Attempts to further improve the therapeutic capacity of MSC to play a part in cartilage repair

It is well known that the binding capacity of MSC to extracellular-like molecules (collagen I/II, hyaluronic acid, fibronectin, others) is dependent, among other factors, on the cellular expression of β1-integrins, a type of trans-membrane receptors (16). In addition, recent studies have shown that escalation of integrin expression facilitates the attachment of MSC to precise regions of a damaged cartilage (32). In the same vein, cellular studies have shown that the presence of L-Ascorbic acid 2-phosphate (a culture media components often utilized to grow MSC) modulates not only the differentiation of adipose-derived MSC to chondrocytes, but stimulate the production of chondrogenic growth factors (33).

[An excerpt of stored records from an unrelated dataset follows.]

-- ==== Sys2Proof/Machine/Lodger.lean ====
section
/-! DEFINITION. Lodgers: their watchdogs, the fault sequence of R68, the hold of R69 and the restart (R57 to R60, R68, R69, R88,
R89). -/

namespace Sys2Proof.Machine

/-- The next content of the boot record's line: its layout is open (log entry 9). -/
def State.bootRecord (s : State) : Line := (List.range 32).map fun i => Config.openByte 0 s.draws i

/-- The boot record is written. -/
def State.bootLine (s : State) : State := (s.mapDraws (· + 1)).lineSoon 0 s.bootRecord

/-- R89, R90: the slot that was booted as TRIAL is REJECTED with code REVERTED. (log 29: DEDUCED) -/
def State.trialReverted (s : State) : State :=
  let rej (r : SlotRec) : SlotRec := if r.state = .trial then { state := .rejected, attempts := 0, code := 15 } else r
  (s.mapBoot fun b => { b with slotA := rej b.slotA, slotB := rej b.slotB }).bootLine

/-- The Lodger runs from its entry point (R68 step 8, step 15 of Table 03-2). (log 110: DESIGN CHOICE) -/
def State.startLodger (s : State) (n : Fin 4) : State :=
  s.mapLodger n fun l =>
    { l with run := .running, startedAt := s.now, lastKick := s.now, trap := none, wakeIrq := false, holding := false }

/-- The outputs whose sealed owner is Lodger `n`. -/
def ownedBy (n : Fin 4) (o : Output) : Bool := decide (o.owner = .lodger ∧ o.ownerId = n.val)

/-- R501, Table 14-8: a request of the Lodger's transmit mailbox is discarded unless its record was written; queued frames are
sent. (log 60: DEDUCED) -/
def State.txmReset (s : State) (n : Fin 4) : State :=
  let w := (vget s.grd.txm n).waiting
  let s := s.mapTxm n fun _ => {}
  match w with
  | some (t, ctrl) =>
    if t.journal = 0 then s
    else s.placeMust (ctrlList ctrl) { t with lodger := none }
  | none => s

/-- Step 6 of R68: the Lodger is reset, its protection regions unchanged; with it go its mailboxes, its watchdog's TOKEN, its
compliance (R213) and its staging session (R112). EXPIRY_CNT is kept (Table 02-9). (log 27: DEDUCED) -/
def State.resetLodger (s : State) (n : Fin 4) : State :=
  let s := s.mapLodger n fun l =>
    { l with token := 0x5A3C, fenceCnt := 0, faultAddr := 0, trap := none, wakeIrq := false, mbx := {} }
  let s := s.mapThm fun t => { t with comply := t.comply &&& ~~~(BitVec.ofNat 4 (2 ^ n.val)) }
  let s := s.mapBoot fun b => { b with stager := if b.stager = some n then none else b.stager }
  (s.txmReset n).appOwnerReset n

/-- LODGER_RESTART requests that waited for this Lodger complete. (log 28: DEDUCED) -/
def State.restartsDone (s : State) (n : Fin 4) : State :=
  (List.finRange 4).foldl (fun s m => if (s.mbx m).job = .restart n then s.mbxDone m 0 else s) s

/-- Steps 7 and 8 of R68, or the hold of R69 in place of step 8. Cause LODGER ends on the outputs that the Lodger owns by then: on one
to which a change of seal slot 7 has given another owner since the cause was set, it stays. (log 115: DEDUCED; log 157: DESIGN CHOICE) -/
def State.endFault (s : State) (n : Fin 4) : State :=
  let s := s.releaseOrphans n
  if (s.lodger n).holding then
    ((s.mapLodger n fun l => { l with run := .held, holding := false }).logEvent 0x0111 (leBytes 1 n.val)).restartsDone n
  else ((s.startLodger n).clearCauses .lodger (ownedBy n)).restartsDone n

/-- ORPHAN_RESOLVE (R456): once the drains that step 7 waits for have ended. (log 82: DEDUCED; log 115: DEDUCED) -/
def State.orphanResolve (s : State) (n : Fin 4) : State :=
  if decide ((s.lodger n).run = .halted) && s.orphansDrained n then s.endFault n else s

/-- Steps 1 to 5 of R68. `restart` is 0 after an expiry and 1 for LODGER_RESTART. -/
def State.faultSteps (s : State) (n : Fin 4) (restart : Nat) : State :=
  let s := s.mapLodger n fun l => { l with run := .halted }
  let s := s.uartsOwnerHalted n
  let s := s.setCauses .lodger (ownedBy n)
  let s := (s.orphanChannels n).faultKeys n
  s.logEvent 0x0110 (leBytes 1 n.val ++ leBytes 1 restart ++ leBytes 1 (s.lodger n).expiryCnt)

/-- Steps 1 to 6 of R68, and the rest at once where no channel has to drain. (log 115: DEDUCED) -/
def State.lodgerFault (s : State) (n : Fin 4) (restart : Nat) : State := ((s.faultSteps n restart).resetLodger n).orphanResolve n

/-- Expiries of the last 60 min (R69). (log 30: DEDUCED) -/
def recentExpiries (now : Nat) (l : List Nat) : List Nat := l.filter fun t => decide (now < t + 3600000000)

/-- A watchdog expiry: counted, the fault sequence, and the hold after the third (R69). In a trial the reset of R89 follows step 5 of
the sequence and takes the place of the steps after it. (log 29: DEDUCED; log 30: DEDUCED) -/
def State.expiry (s : State) (n : Fin 4) : State :=
  let ex := s.now :: recentExpiries s.now (s.lodger n).expiries
  let s := s.mapLodger n fun l =>
    { l with expiryCnt := satInc 15 l.expiryCnt, expiries := ex, holding := decide (3 ≤ ex.length) }
  let s := s.mapPower fun p => { p with ldgWdog := p.ldgWdog ||| BitVec.ofNat 4 (2 ^ n.val) }
  if s.boot.trial then (s.faultSteps n 0).trialReverted.inkReset else s.lodgerFault n 0

/-- R59, R60: a write to INK_LDGn_KICK. It counts for a Lodger that runs. (log 30: DEDUCED; log 52: DEDUCED) -/
def State.kick (s : State) (n : Fin 4) (v : BitVec 16) : State :=
  let l := s.lodger n
  if l.run ≠ .running then s
  else if v ≠ ~~~l.token ∨ 4 * (s.now - l.lastKick) < 1000 * l.timeout then s.expiry n
  else (s.mapDraws (· + 1)).mapLodger n fun l =>
    { l with token := Config.freshToken s.draws, lastKick := s.now, timeout := l.timeoutNext }

/-- LODGER_RESTART (Table 02-2): another Lodger goes through the fault sequence, and the request completes at its end. One whose
sequence is under way is waited for, and is then started. (log 28: DEDUCED) -/
def State.serveRestart (s : State) (n : Fin 4) : State :=
  match idx? 4 (s.mbxArg n 0) with
  | none => s.mbxDone n 2
  | some t =>
    if t = n then s.mbxDone n 2
    else match (s.lodger t).run with
      | .stopped => s.mbxDone n 3
      | .halted => (s.mapMbx n fun m => { m with job := .restart t }).mapLodger t fun l => { l with holding := false }
      | _ => (s.mapMbx n fun m => { m with job := .restart t }).lodgerFault t 1

/-- Every started Lodger has run for the image's confirmation time: a Lodger in START_MASK, and any other that was started since
(R68 step 8), runs and did so throughout. Time in Standby counts. (log 158: DESIGN CHOICE) -/
def State.confirmed (s : State) : Bool :=
  let img := s.image.getD {}
  (List.finRange 4).all fun n =>
    let l := s.lodger n
    if img.startMask.testBit n.val || decide (l.run ≠ .stopped) then
      decide (l.run = .running ∧ l.startedAt + 1000000 * img.confirm ≤ s.now)
    else true

/-- TRIAL_CONFIRM (R88). -/
def State.trialConfirm (s : State) : State :=
  if s.live && s.boot.trial && s.confirmed then
    let conf (r : SlotRec) : SlotRec :=
      match r.state with
      | .trial => { r with state := .active, attempts := 0 }
      | .active => { r with state := .inactive }
      | _ => r
    (s.mapBoot fun b => { b with slotA := conf b.slotA, slotB := conf b.slotB, trial := false, trialLeft := 0 }).bootLine
  else s

/-! ### Commands -/

/-- INK_LDG_KICK: a Lodger's write to the KICK register of a block. -/
def execInkLdgKick (n : Fin 4) (user : Bool) (block : Fin 4) (v : BitVec 16) (s : State) : Result :=
  .next (s.access (.lodger n user) .store (blockBase block + 0x84) fun s => (s.answer 0).kick block v)

/-- LODGER_WDOG_EXPIRY: TIMEOUT has passed since the last accepted kick. -/
def execLodgerWdogExpiry (n : Fin 4) (s : State) : Result :=
  .next (if s.awake && decide ((s.lodger n).run = .running) then s.expiry n else s)

/-- ORPHAN_RESOLVE. -/
def execOrphanResolve (n : Fin 4) (s : State) : Result := .next (s.orphanResolve n)

/-- LODGER_RESTART. -/
def execLodgerRestart (n : Fin 4) (user : Bool) (seq : Byte) (target : Nat) (s : State) : Result :=
  .next (s.mbxCommand n user seq.toNat 0x09 [target] fun s => s.serveRestart n)

/-- TRIAL_CONFIRM. -/
def execTrialConfirm (s : State) : Result := .next s.trialConfirm

end Sys2Proof.Machine
end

Without a doubt, the translation to the clinic of specific cellular and molecular information may pave the way to the development of novel and possible more effective cell-based therapies aimed to repair osteochondral defects.

Multidisciplinary strategies associated to the development of innovative articular cartilage repair procedures

As discussed in previous sections, numerous attempts have been developed to repair focal chondral and/or osteochondral defects. However, major approaches aimed to repair large-scale osteoarthritic degenerative changes are still under development. In this respect, a number of pre-clinical studies have been initiated to investigate whether migratory progenitor cells and/or gene-based approaches may be valuable to repair major articular cartilage (34, 35).

Conclusions

Taken as a whole, both the current cartilage reparative options as well as several pre-clinical studies, still under development (36, 37), epitomize an evolving approach for the generation of therapies targeted to bring welfare to a large population of patients who suffer from articular cartilage damage. However, the biomedical efforts associated with the implementation of all these new medications, will bring together (as usual) new challenges linked to the safe and highly regulated translation of such procedures into the clinic (38).